It looks like it is on the inside edge of the show so my guess is that it was scrapping against you pedal. As for being scraped up well it is going to happen. I have carbon fiber in the sole of my Specialized BG shoes and it has scratches in it and looks pretty scrapped up from rocks and pedals but I have had them for a few years.


----------



## Andrea138 (Mar 25, 2009)

Which foot do you unclip when you stop for traffic?


----------



## dr.mediocre (Sep 22, 2006)

My S-Works carbon have abrasions around the cleat and on the inside of the left foot. They have not flaked at all though nor has it spread past any of the contact points. Your left shoe looks like it is hitting something, not like it is just flaking IMO.


----------



## mimi1885 (Aug 12, 2006)

I think it just the thin film that protect the outer layer of the carbon weave it's more for showroom than anything. It does not effect the performance the shoes still feel as stiff as when it's new. Full carbon sole is not the best shoes unless you are either in the pedal or off the bike anywhere else on the pedal it just feel too slippery.

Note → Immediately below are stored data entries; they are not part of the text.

-- ==== Sys2Proof/Laws/Frames.lean ====
section
/-! SUPPORT. What the shared operations leave alone: for each kind of operation the fields it can change, and one
lemma per operation that says it changes no other. A field is read off such a lemma by `congrArg`. -/

namespace Sys2Proof.Machine

/-- Only the notice queues and the record of output changes differ. -/
def OnlyNotices (s t : State) : Prop := t = { s with queues := t.queues, changes := t.changes }

/-- Only controllers, client records, queues and the record of output changes differ. -/
def OnlyDomains (s t : State) : Prop :=
  t = { s with ctrls := t.ctrls, clients := t.clients, queues := t.queues, changes := t.changes }

/-- Only the slots and the watches differ. -/
def OnlyTable (s t : State) : Prop := t = { s with slots := t.slots, watches := t.watches }

/-- Only what a teardown or a restart of a client reaches differs. -/
def OnlyClients (s t : State) : Prop :=
  t = { s with
    slots := t.slots, watches := t.watches, clients := t.clients, queues := t.queues, ports := t.ports
    changes := t.changes }

theorem OnlyNotices.refl (s : State) : OnlyNotices s s := rfl
theorem OnlyDomains.refl (s : State) : OnlyDomains s s := rfl
theorem OnlyTable.refl (s : State) : OnlyTable s s := rfl
theorem OnlyClients.refl (s : State) : OnlyClients s s := rfl

theorem OnlyNotices.trans {s t u : State} (h : OnlyNotices s t) (k : OnlyNotices t u) : OnlyNotices s u := by
  cases s; cases t; cases u; simp_all [OnlyNotices]
theorem OnlyDomains.trans {s t u : State} (h : OnlyDomains s t) (k : OnlyDomains t u) : OnlyDomains s u := by
  cases s; cases t; cases u; simp_all [OnlyDomains]
theorem OnlyTable.trans {s t u : State} (h : OnlyTable s t) (k : OnlyTable t u) : OnlyTable s u := by
  cases s; cases t; cases u; simp_all [OnlyTable]
theorem OnlyClients.trans {s t u : State} (h : OnlyClients s t) (k : OnlyClients t u) : OnlyClients s u := by
  cases s; cases t; cases u; simp_all [OnlyClients]

theorem OnlyNotices.domains {s t : State} (h : OnlyNotices s t) : OnlyDomains s t := by
  cases s; cases t; simp_all [OnlyNotices, OnlyDomains]
theorem OnlyNotices.clients {s t : State} (h : OnlyNotices s t) : OnlyClients s t := by
  cases s; cases t; simp_all [OnlyNotices, OnlyClients]
theorem OnlyTable.clients {s t : State} (h : OnlyTable s t) : OnlyClients s t := by
  cases s; cases t; simp_all [OnlyTable, OnlyClients]

/-- A relation that every element's step keeps is kept by the whole fold. -/
theorem foldl_keeps {α : Type} (R : State → State → Prop) (refl : ∀ s, R s s)
    (trans : ∀ {s t u}, R s t → R t u → R s u) (f : State → α → State) (h : ∀ s x, R s (f s x)) (xs : List α)
    (s : State) : R s (xs.foldl f s) := by
  induction xs generalizing s with
  | nil => exact refl s
  | cons x xs ih => exact trans (h s x) (ih (f s x))

/-! ## Notices -/

theorem State.putQueue_frame (c : Client) (es : List Entry) (o : Bool) (s : State) :
    OnlyNotices s (s.putQueue c es o) := by
  unfold State.putQueue; dsimp only; split <;> rfl

theorem State.notify_frame (c : Client) (k : NoticeKind) (sub : Subject) (det : Detail) (s : State) :
    OnlyNotices s (s.notify c k sub det) := by
  unfold State.notify; dsimp only; split
  · exact s.putQueue_frame ..
  · split <;> exact s.putQueue_frame ..

theorem State.notifyOwner_frame (o : Owner) (k : NoticeKind) (sub : Subject) (det : Detail) (s : State) :
    OnlyNotices s (s.notifyOwner o k sub det) := by
  cases o
  · exact s.notify_frame ..
  · rfl

/-! ## The table -/

theorem State.rearm_frame (w : WatchId) (s : State) : OnlyTable s (s.rearm w) := by
  unfold State.rearm; split <;> rfl

theorem State.retire_frame (i : SlotNo) (s : State) : OnlyTable s (s.retire i) := by
  unfold State.retire
  split
  · rfl
  · split
    · rfl
    · exact OnlyTable.trans (t := s.setSlot _ _) rfl (State.rearm_frame ..)

theorem State.makeRoom_frame (s : State) :
    s.makeRoom = { s with slots := s.makeRoom.slots, counter := s.makeRoom.counter } := by
  unfold State.makeRoom; split <;> rfl

theorem State.create_frame (i : SlotNo) (o : Owner) (t : Template) (b : Option WatchId) (s : State) :
    s.create i o t b = { s with slots := (s.create i o t b).slots, counter := (s.create i o t b).counter } := by
  unfold State.create State.makeRoom; split <;> rfl

/-! ## Clients -/

theorem State.driveCrst_frame (c : Client) (v : Bool) (s : State) : OnlyDomains s (s.driveCrst c v) := by
  unfold State.driveCrst; split <;> rfl

theorem State.driveCrst_clients (c : Client) (v : Bool) (s : State) : OnlyClients s (s.driveCrst c v) := by
  unfold State.driveCrst; split <;> rfl

theorem State.endOffer_frame (c : Client) (s : State) (x : SlotNo × Lease) : OnlyClients s (s.endOffer c x) :=
  OnlyClients.trans (t := s.putLease x.1 { x.2 with offer := none }) rfl (State.notifyOwner_frame ..).clients

theorem State.endOffersTo_frame (c : Client) (s : State) : OnlyClients s (s.endOffersTo c) :=
  foldl_keeps _ OnlyClients.refl OnlyClients.trans _ (State.endOffer_frame c) _ _

theorem State.setClient_frame (c : Client) (r : ClientRec) (s : State) : OnlyClients s (s.setClient c r) := rfl
theorem State.addCause_frame (c : Client) (f : CauseFlags → CauseFlags) (s : State) :
    OnlyClients s (s.addCause c f) := rfl
theorem State.clearPort_frame (c : Client) (s : State) : OnlyClients s (s.clearPort c) := rfl
theorem State.clearQueue_frame (c : Client) (s : State) : OnlyClients s (s.clearQueue c) :=
  (State.putQueue_frame ..).clients

theorem State.homeLost_frame (c : Client) (s : State) : OnlyClients s (s.homeLost c) :=
  (((s.addCause_frame c _).trans (State.clearPort_frame ..)).trans (State.clearQueue_frame ..)).trans
    (State.endOffersTo_frame ..)

theorem State.restart_frame (c : Client) (f : CauseFlags → CauseFlags) (s : State) :
    OnlyClients s (s.restart c f) := by
  refine OnlyClients.trans ?_ (State.driveCrst_clients ..)
  refine OnlyClients.trans ?_ (State.setClient_frame ..)
  refine OnlyClients.trans ?_ (State.clearQueue_frame ..)
  refine OnlyClients.trans ?_ (State.clearPort_frame ..)
  refine OnlyClients.trans ?_ (State.endOffersTo_frame ..)
  refine OnlyClients.trans (s.addCause_frame c f) ?_
  exact foldl_keeps _ OnlyClients.refl OnlyClients.trans (fun t (x : SlotNo × Lease) => State.retire x.1 t)
    (fun t x => (t.retire_frame x.1).clients) _ _

/-! ## Controllers -/

theorem State.drive_frame (d : Dom) (p : Pins) (e : PinChange) (s : State) : OnlyDomains s (s.drive d p e) := by
  unfold State.drive; split <;> rfl

theorem State.driveIso_frame (d : Dom) (v : Bool) (s : State) : OnlyDomains s (s.driveIso d v) := s.drive_frame ..
theorem State.drivePen_frame (d : Dom) (v : Bool) (s : State) : OnlyDomains s (s.drivePen d v) := s.drive_frame ..
theorem State.driveDrst_frame (d : Dom) (v : Bool) (s : State) : OnlyDomains s (s.driveDrst d v) :=
  s.drive_frame ..
theorem State.driveDclk_frame (d : Dom) (v : Dclk) (s : State) : OnlyDomains s (s.driveDclk d v) :=
  s.drive_frame ..
theorem State.modCtrl_frame (d : Dom) (f : Ctrl → Ctrl) (s : State) : OnlyDomains s (s.modCtrl d f) := rfl
theorem State.enter_frame (d : Dom) (st : DomState) (n : Nat) (s : State) : OnlyDomains s (s.enter d st n) := rfl
theorem State.setCold_frame (d : Dom) (v : Bool) (s : State) : OnlyDomains s (s.setCold d v) := rfl

theorem State.syncHome_frame (d : Dom) (s : State) : OnlyDomains s (s.syncHome d) := by
  unfold State.syncHome; split
  · exact State.driveCrst_frame ..
  · rfl

theorem State.recomputeParent_frame (d : Dom) (s : State) : OnlyDomains s (s.recomputeParent d) := by
  unfold State.recomputeParent; split <;> rfl

theorem State.recount_frame (d : Dom) (s : State) : OnlyDomains s (s.recount d) := rfl

theorem State.tellChildren_frame (d : Dom) (before : Reach) (s : State) :
    OnlyDomains s (s.tellChildren d before) :=
  foldl_keeps _ OnlyDomains.refl OnlyDomains.trans _
    (fun t c => by unfold State.tellChild; split <;> rfl) _ _

theorem State.handNeighbours_frame (d : Dom) (before : Reach) (s : State) :
    OnlyDomains s (s.handNeighbours d before) :=
  (((State.tellChildren_frame ..).trans (State.recount_frame ..)).trans (State.recomputeParent_frame ..)).trans
    (State.syncHome_frame ..)

theorem State.toDischarge_frame (d : Dom) (s : State) : OnlyDomains s (s.toDischarge d) :=
  (((s.enter_frame d _ _).trans (State.setCold_frame ..)).trans (State.driveDrst_frame ..)).trans
    (State.drivePen_frame ..)

theorem State.toLingerHold_frame (d : Dom) (s : State) : OnlyDomains s (s.toLingerHold d) := by
  unfold State.toLingerHold; dsimp only; split
  · exact (State.enter_frame ..).trans (State.toDischarge_frame ..)
  · exact State.enter_frame ..

theorem State.tellUngranted_frame (d : Dom) (before : Reach) (s : State) :
    OnlyDomains s (s.tellUngranted d before) :=
  foldl_keeps _ OnlyDomains.refl OnlyDomains.trans _ (fun _ _ => (State.notifyOwner_frame ..).domains) _ _

theorem State.stopOne_frame (d : Dom) (s : State) : OnlyDomains s (s.stopOne d) := by
  unfold State.stopOne
  dsimp only
  refine OnlyDomains.trans ?_ (State.handNeighbours_frame ..)
  have h : OnlyDomains s ((((s.driveIso d true).driveDclk d .stopped).enter d .held 0).tellUngranted d
      (effLevel (s.ctrl d).state)) :=
    (((s.driveIso_frame d true).trans (State.driveDclk_frame ..)).trans (State.enter_frame ..)).trans
      (State.tellUngranted_frame ..)
  split
  · exact h.trans (State.toLingerHold_frame ..)
  · exact h

theorem State.stopChildren_frame (n : Nat) (d : Dom) (s : State) : OnlyDomains s (s.stopChildren n d) := by
  induction n generalizing d s with
  | zero => rfl
  | succ n ih =>
    exact foldl_keeps _ OnlyDomains.refl OnlyDomains.trans _
      (fun t c => by split; exact (t.stopOne_frame c).trans (ih c _); rfl) _ _

theorem State.raiseHomeLost_frame (d : Dom) (s : State) : OnlyDomains s (s.raiseHomeLost d) := by
  unfold State.raiseHomeLost; split <;> rfl

theorem State.tellFault_frame (d : Dom) (cause : FaultCause) (s : State) : OnlyDomains s (s.tellFault d cause) :=
  (State.notify_frame ..).domains.trans
    (foldl_keeps _ OnlyDomains.refl OnlyDomains.trans _ (fun _ _ => (State.notifyOwner_frame ..).domains) _ _)

theorem State.dropOutputs_frame (d : Dom) (s : State) : OnlyDomains s (s.dropOutputs d) :=
  (((s.driveIso_frame d true).trans (State.driveDclk_frame ..)).trans (State.driveDrst_frame ..)).trans
    (State.drivePen_frame ..)

theorem State.toFault_frame (d : Dom) (cause : FaultCause) (s : State) : OnlyDomains s (s.toFault d cause) := by
  unfold State.toFault
  dsimp only
  refine OnlyDomains.trans ?_ (State.raiseHomeLost_frame ..)
  refine OnlyDomains.trans ?_ (State.stopChildren_frame ..)
  refine OnlyDomains.trans ?_ (State.tellFault_frame ..)
  exact (s.dropOutputs_frame d).trans (State.modCtrl_frame ..)

theorem State.completeStart_frame (d : Dom) (run : Run) (s : State) : OnlyDomains s (s.completeStart d run) := by
  unfold State.completeStart; split
  · exact State.toFault_frame ..
  · exact (((s.driveDrst_frame d false).trans (State.setCold_frame ..)).trans (State.driveIso_frame ..)).trans
      (State.enter_frame ..)

theorem State.toStarting_frame (d : Dom) (run : Run) (s : State) : OnlyDomains s (s.toStarting d run) := by
  unfold State.toStarting
  dsimp only
  split
  · exact ((State.driveDclk_frame ..).trans (State.enter_frame ..)).trans (State.completeStart_frame ..)
  · exact (State.driveDclk_frame ..).trans (State.enter_frame ..)

theorem State.heldCompare_frame (d : Dom) (s : State) : OnlyDomains s (s.heldCompare d) := by
  unfold State.heldCompare
  split
  · exact State.toLingerHold_frame ..
  · rfl
  · split
    · exact State.toStarting_frame ..
    · rfl
  · split
    · exact State.toStarting_frame ..
    · rfl

theorem State.toHeld_frame (d : Dom) (s : State) : OnlyDomains s (s.toHeld d) :=
  (State.enter_frame ..).trans (State.heldCompare_frame ..)

theorem State.tellGranted_frame (d : Dom) (before : Reach) (s : State) :
    OnlyDomains s (s.tellGranted d before) := by
  unfold State.tellGranted
  split
  · rfl
  · exact foldl_keeps _ OnlyDomains.refl OnlyDomains.trans _ (fun _ _ => (State.notifyOwner_frame ..).domains) _ _

theorem State.endPowering_frame (d : Dom) (s : State) : OnlyDomains s (s.endPowering d) := by
  unfold State.endPowering
  dsimp only
  split
  · exact ((State.enter_frame ..).trans (State.tellGranted_frame ..)).trans (State.heldCompare_frame ..)
  · exact (State.enter_frame ..).trans (State.heldCompare_frame ..)

theorem State.toPowering_frame (d : Dom) (s : State) : OnlyDomains s (s.toPowering d) := by
  unfold State.toPowering
  dsimp only
  have h : OnlyDomains s (((s.drivePen d true).enter d .powering ((s.drivePen d true).ctrl d).setup.ramp).setCold
      d true) := ((State.drivePen_frame ..).trans (State.enter_frame ..)).trans (State.setCold_frame ..)
  split
  · exact h.trans (State.endPowering_frame ..)
  · exact h

theorem State.toOff_frame (d : Dom) (s : State) : OnlyDomains s (s.toOff d) := by
  unfold State.toOff
  dsimp only
  have h : OnlyDomains s (((s.enter d .off 0).setCold d true).raiseHomeLost d) :=
    ((State.enter_frame ..).trans (State.setCold_frame ..)).trans (State.raiseHomeLost_frame ..)
  split
  · exact h
  · exact h.trans (State.toPowering_frame ..)

theorem State.leaveRunning_frame (d : Dom) (s : State) : OnlyDomains s (s.leaveRunning d) :=
  ((s.driveIso_frame d true).trans (State.driveDclk_frame ..)).trans (State.toHeld_frame ..)

theorem State.toRun_frame (d : Dom) (run : Run) (s : State) : OnlyDomains s (s.toRun d run) :=
  (State.enter_frame ..).trans (State.driveDclk_frame ..)

theorem State.leaveLinger_frame (d : Dom) (held : Level) (s : State) : OnlyDomains s (s.leaveLinger d held) := by
  unfold State.leaveLinger
  split
  · exact State.toDischarge_frame ..
  · exact State.toHeld_frame ..
  · exact State.toRun_frame ..
  · exact State.toRun_frame ..
  · exact State.leaveRunning_frame ..
  · exact State.leaveRunning_frame ..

Here's the pic of my M-300 and R-300 I bought them at about the same time.


----------



## smdb01us (Mar 22, 2011)

Yeah, I would say that is normal. I have about a year with my Furys...


----------



## Veda (Dec 17, 2009)

Which is why I would never ever buy a carbon soled mtb shoes...


----------



## Sizzler (Sep 24, 2009)

Quick update: shoes still peel a bit but are holding up really well otherwise, very satisfied!


----------



## vaultbrad (Oct 17, 2007)

Epoxy is your friend if you are concerned that it could fail there(unlikely). Just put a bit on the delam area.


----------



## whoda*huck (Feb 12, 2005)

There's no de-lamination, it's just the clear coat flaking off.
For as much as they cost, didn't they come with toe spikes?


----------



## b-kul (Sep 20, 2009)

whodaphuck said:


> There's no de-lamination, it's just the clear coat flaking off.


yep, just looks like a crappy clear coat job to me, no reason to get too worried.


----------